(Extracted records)
-- ==== Sys2Proof/Decode.lean ====
section
/-! DEFINITION. The decoder and the encoder (spec/30_encoding.md). The decoder is the table of R94, read row by row: a word
`w` selects a row iff `w AND mask = match`. It depends on the word alone (R96). A word that selects no row is the unknown
variant, which carries the word (R97); it is rejected by that name and executed by `Machine.execUnknown`. -/

namespace Sys2Proof

/-- The result of decoding a word: one of the 34 instructions, or the unknown variant of R97. -/
inductive Decoded where
  | instr (i : Instr)
  | unknown (w : Word)
  deriving DecidableEq, Repr

/-- The X field, w[11:8] (R91). -/
def fieldX (w : Word) : Reg := (w.extractLsb' 8 4).toFin

/-- The Y field, w[7:4] (R91). -/
def fieldY (w : Word) : Reg := (w.extractLsb' 4 4).toFin

/-- The N field, w[3:0], a row count (R91). -/
def fieldN (w : Word) : Fin 16 := (w.extractLsb' 0 4).toFin

/-- The NN field, w[7:0] (R91). -/
def fieldNN (w : Word) : Byte := w.extractLsb' 0 8

/-- The NNN field, w[11:0] (R91). -/
def fieldNNN (w : Word) : Addr := w.extractLsb' 0 12

/-- One row of the opcode map of R94: its pattern's name, its match value and mask, and the instruction a word that
selects it stands for. -/
structure Row where
  pattern : String
  mtch : Word
  mask : Word
  build : Word → Instr

/-- "a word w selects the row iff w AND mask = match" (R94). -/
def Row.selects (r : Row) (w : Word) : Bool := w &&& r.mask == r.mtch

/-- The rows of the formats `fixed` and `NNN` (R92). -/
def addressRows : List Row :=
  [⟨"00E0", 0x00E0, 0xFFFF, fun _ => .cls⟩,
   ⟨"00EE", 0x00EE, 0xFFFF, fun _ => .ret⟩,
   ⟨"1NNN", 0x1000, 0xF000, fun w => .jp (fieldNNN w)⟩,
   ⟨"2NNN", 0x2000, 0xF000, fun w => .call (fieldNNN w)⟩,
   ⟨"ANNN", 0xA000, 0xF000, fun w => .ldI (fieldNNN w)⟩,
   ⟨"BNNN", 0xB000, 0xF000, fun w => .jpV0 (fieldNNN w)⟩]

/-- The rows of the format `XNN`, and of `XYN` (R92). -/
def immediateRows : List Row :=
  [⟨"3XNN", 0x3000, 0xF000, fun w => .seImm (fieldX w) (fieldNN w)⟩,
   ⟨"4XNN", 0x4000, 0xF000, fun w => .sneImm (fieldX w) (fieldNN w)⟩,
   ⟨"6XNN", 0x6000, 0xF000, fun w => .ldImm (fieldX w) (fieldNN w)⟩,
   ⟨"7XNN", 0x7000, 0xF000, fun w => .addImm (fieldX w) (fieldNN w)⟩,
   ⟨"CXNN", 0xC000, 0xF000, fun w => .rnd (fieldX w) (fieldNN w)⟩,
   ⟨"DXYN", 0xD000, 0xF000, fun w => .drw (fieldX w) (fieldY w) (fieldN w)⟩]

/-- The rows of the format `XYs` (R92). -/
def registerRows : List Row :=
  [⟨"5XY0", 0x5000, 0xF00F, fun w => .seReg (fieldX w) (fieldY w)⟩,
   ⟨"8XY0", 0x8000, 0xF00F, fun w => .ldReg (fieldX w) (fieldY w)⟩,
   ⟨"8XY1", 0x8001, 0xF00F, fun w => .orReg (fieldX w) (fieldY w)⟩,
   ⟨"8XY2", 0x8002, 0xF00F, fun w => .andReg (fieldX w) (fieldY w)⟩,
   ⟨"8XY3", 0x8003, 0xF00F, fun w => .xorReg (fieldX w) (fieldY w)⟩,
   ⟨"8XY4", 0x8004, 0xF00F, fun w => .addReg (fieldX w) (fieldY w)⟩,
   ⟨"8XY5", 0x8005, 0xF00F, fun w => .subReg (fieldX w) (fieldY w)⟩,
   ⟨"8XY6", 0x8006, 0xF00F, fun w => .shr (fieldX w) (fieldY w)⟩,
   ⟨"8XY7", 0x8007, 0xF00F, fun w => .subnReg (fieldX w) (fieldY w)⟩,
   ⟨"8XYE", 0x800E, 0xF00F, fun w => .shl (fieldX w) (fieldY w)⟩,
   ⟨"9XY0", 0x9000, 0xF00F, fun w => .sneReg (fieldX w) (fieldY w)⟩]

/-- The rows of the format `Xs` (R92). -/
def singleRows : List Row :=
  [⟨"EX9E", 0xE09E, 0xF0FF, fun w => .skp (fieldX w)⟩,
   ⟨"EXA1", 0xE0A1, 0xF0FF, fun w => .sknp (fieldX w)⟩,
   ⟨"FX07", 0xF007, 0xF0FF, fun w => .ldVxDt (fieldX w)⟩,
   ⟨"FX0A", 0xF00A, 0xF0FF, fun w => .ldKey (fieldX w)⟩,
   ⟨"FX15", 0xF015, 0xF0FF, fun w => .ldDtVx (fieldX w)⟩,
   ⟨"FX18", 0xF018, 0xF0FF, fun w => .ldStVx (fieldX w)⟩,
   ⟨"FX1E", 0xF01E, 0xF0FF, fun w => .addI (fieldX w)⟩,
   ⟨"FX29", 0xF029, 0xF0FF, fun w => .ldFont (fieldX w)⟩,
   ⟨"FX33", 0xF033, 0xF0FF, fun w => .ldBcd (fieldX w)⟩,
   ⟨"FX55", 0xF055, 0xF0FF, fun w => .storeRegs (fieldX w)⟩,
   ⟨"FX65", 0xF065, 0xF0FF, fun w => .loadRegs (fieldX w)⟩]

/-- The 34 rows of R94, grouped by format. No two of them match one word (R95), so their order does not matter. -/
def opcodeTable : List Row := addressRows ++ immediateRows ++ registerRows ++ singleRows

/-- The decoder: total, a function of the word alone (R96). -/
def decode (w : Word) : Decoded :=
  match opcodeTable.find? (·.selects w) with
  | some r => .instr (r.build w)
  | none => .unknown w

/-- "instructions are 2 bytes, big-endian: high byte at PC, low byte at PC+1" (spec/20_memory.md R67). -/
def wordOfBytes (hi lo : Byte) : Word := hi ++ lo

/-- Decodes the instruction at the head of a byte sequence and returns the rest; fewer than two bytes hold none (R90). -/
def decodeBytes : List Byte → Option (Decoded × List Byte)
  | hi :: lo :: rest => some (decode (wordOfBytes hi lo), rest)
  | _ => none

/-- A register number as a nibble. -/
def nibble (x : Fin 16) : BitVec 4 := BitVec.ofFin (w := 4) x

/-- Format `NNN`: op, NNN (R92). -/
def encodeNNN (op : BitVec 4) (nnn : Addr) : Word := op ++ nnn

/-- Format `XNN`: op, X, NN (R92). -/
def encodeXNN (op : BitVec 4) (x : Reg) (nn : Byte) : Word := op ++ nibble x ++ nn

/-- Formats `XYs` and `XYN`: op, X, Y and a last nibble (R92). -/
def encodeXYN (op : BitVec 4) (x y : Reg) (n : BitVec 4) : Word := op ++ nibble x ++ nibble y ++ n

/-- Format `Xs`: op, X, sub8 (R92). -/
def encodeXs (op : BitVec 4) (x : Reg) (sub8 : Byte) : Word := op ++ nibble x ++ sub8

/-- The encoder: the word of an instruction, from the layouts of R92 and the fixed nibbles of R94. -/
def encode : Instr → Word
  | .cls => 0x00E0
  | .ret => 0x00EE
  | .jp nnn => encodeNNN 0x1 nnn
  | .call nnn => encodeNNN 0x2 nnn
  | .seImm x nn => encodeXNN 0x3 x nn
  | .sneImm x nn => encodeXNN 0x4 x nn
  | .seReg x y => encodeXYN 0x5 x y 0x0
  | .ldImm x nn => encodeXNN 0x6 x nn
  | .addImm x nn => encodeXNN 0x7 x nn
  | .ldReg x y => encodeXYN 0x8 x y 0x0
  | .orReg x y => encodeXYN 0x8 x y 0x1
  | .andReg x y => encodeXYN 0x8 x y 0x2
  | .xorReg x y => encodeXYN 0x8 x y 0x3
  | .addReg x y => encodeXYN 0x8 x y 0x4
  | .subReg x y => encodeXYN 0x8 x y 0x5
  | .shr x y => encodeXYN 0x8 x y 0x6
  | .subnReg x y => encodeXYN 0x8 x y 0x7
  | .shl x y => encodeXYN 0x8 x y 0xE
  | .sneReg x y => encodeXYN 0x9 x y 0x0
  | .ldI nnn => encodeNNN 0xA nnn
  | .jpV0 nnn => encodeNNN 0xB nnn
  | .rnd x nn => encodeXNN 0xC x nn
  | .drw x y n => encodeXYN 0xD x y (nibble n)
  | .skp x => encodeXs 0xE x 0x9E
  | .sknp x => encodeXs 0xE x 0xA1
  | .ldVxDt x => encodeXs 0xF x 0x07
  | .ldKey x => encodeXs 0xF x 0x0A
  | .ldDtVx x => encodeXs 0xF x 0x15
  | .ldStVx x => encodeXs 0xF x 0x18
  | .addI x => encodeXs 0xF x 0x1E
  | .ldFont x => encodeXs 0xF x 0x29
  | .ldBcd x => encodeXs 0xF x 0x33
  | .storeRegs x => encodeXs 0xF x 0x55
  | .loadRegs x => encodeXs 0xF x 0x65

/-- The two bytes of the instruction whose bits, numbered as spec/opcode_table.json numbers them, are the low `nbits` bits
of `w`: the table's word is stored big-endian (spec/20_memory.md R67), so its bits 15..8 are the first byte. -/
def tableBytes (nbits w : Nat) : List Byte :=
  let word := BitVec.ofNat 16 (w % 2 ^ nbits)
  [word.extractLsb' 8 8, word.extractLsb' 0 8]

/-- The instruction the decoder reads from an instruction whose bits are `w`, numbered as the opcode table numbers them;
none where the decoder answers the unknown variant. -/
def decodeTableWord (nbits w : Nat) : Option Instr :=
  match decodeBytes (tableBytes nbits w) with
  | some (.instr i, _) => some i
  | _ => none

end Sys2Proof
end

_Task_
The answer must hold exactly the lines of the entries above, from the first line through the line that contains "w[11:8] (R91). -/", and no others.

_Response to this exercise_
-- ==== Sys2Proof/Decode.lean ====
section
/-! DEFINITION. The decoder and the encoder (spec/30_encoding.md). The decoder is the table of R94, read row by row: a word
`w` selects a row iff `w AND mask = match`. It depends on the word alone (R96). A word that selects no row is the unknown
variant, which carries the word (R97); it is rejected by that name and executed by `Machine.execUnknown`. -/

namespace Sys2Proof

/-- The result of decoding a word: one of the 34 instructions, or the unknown variant of R97. -/
inductive Decoded where
  | instr (i : Instr)
  | unknown (w : Word)
  deriving DecidableEq, Repr

/-- The X field, w[11:8] (R91). -/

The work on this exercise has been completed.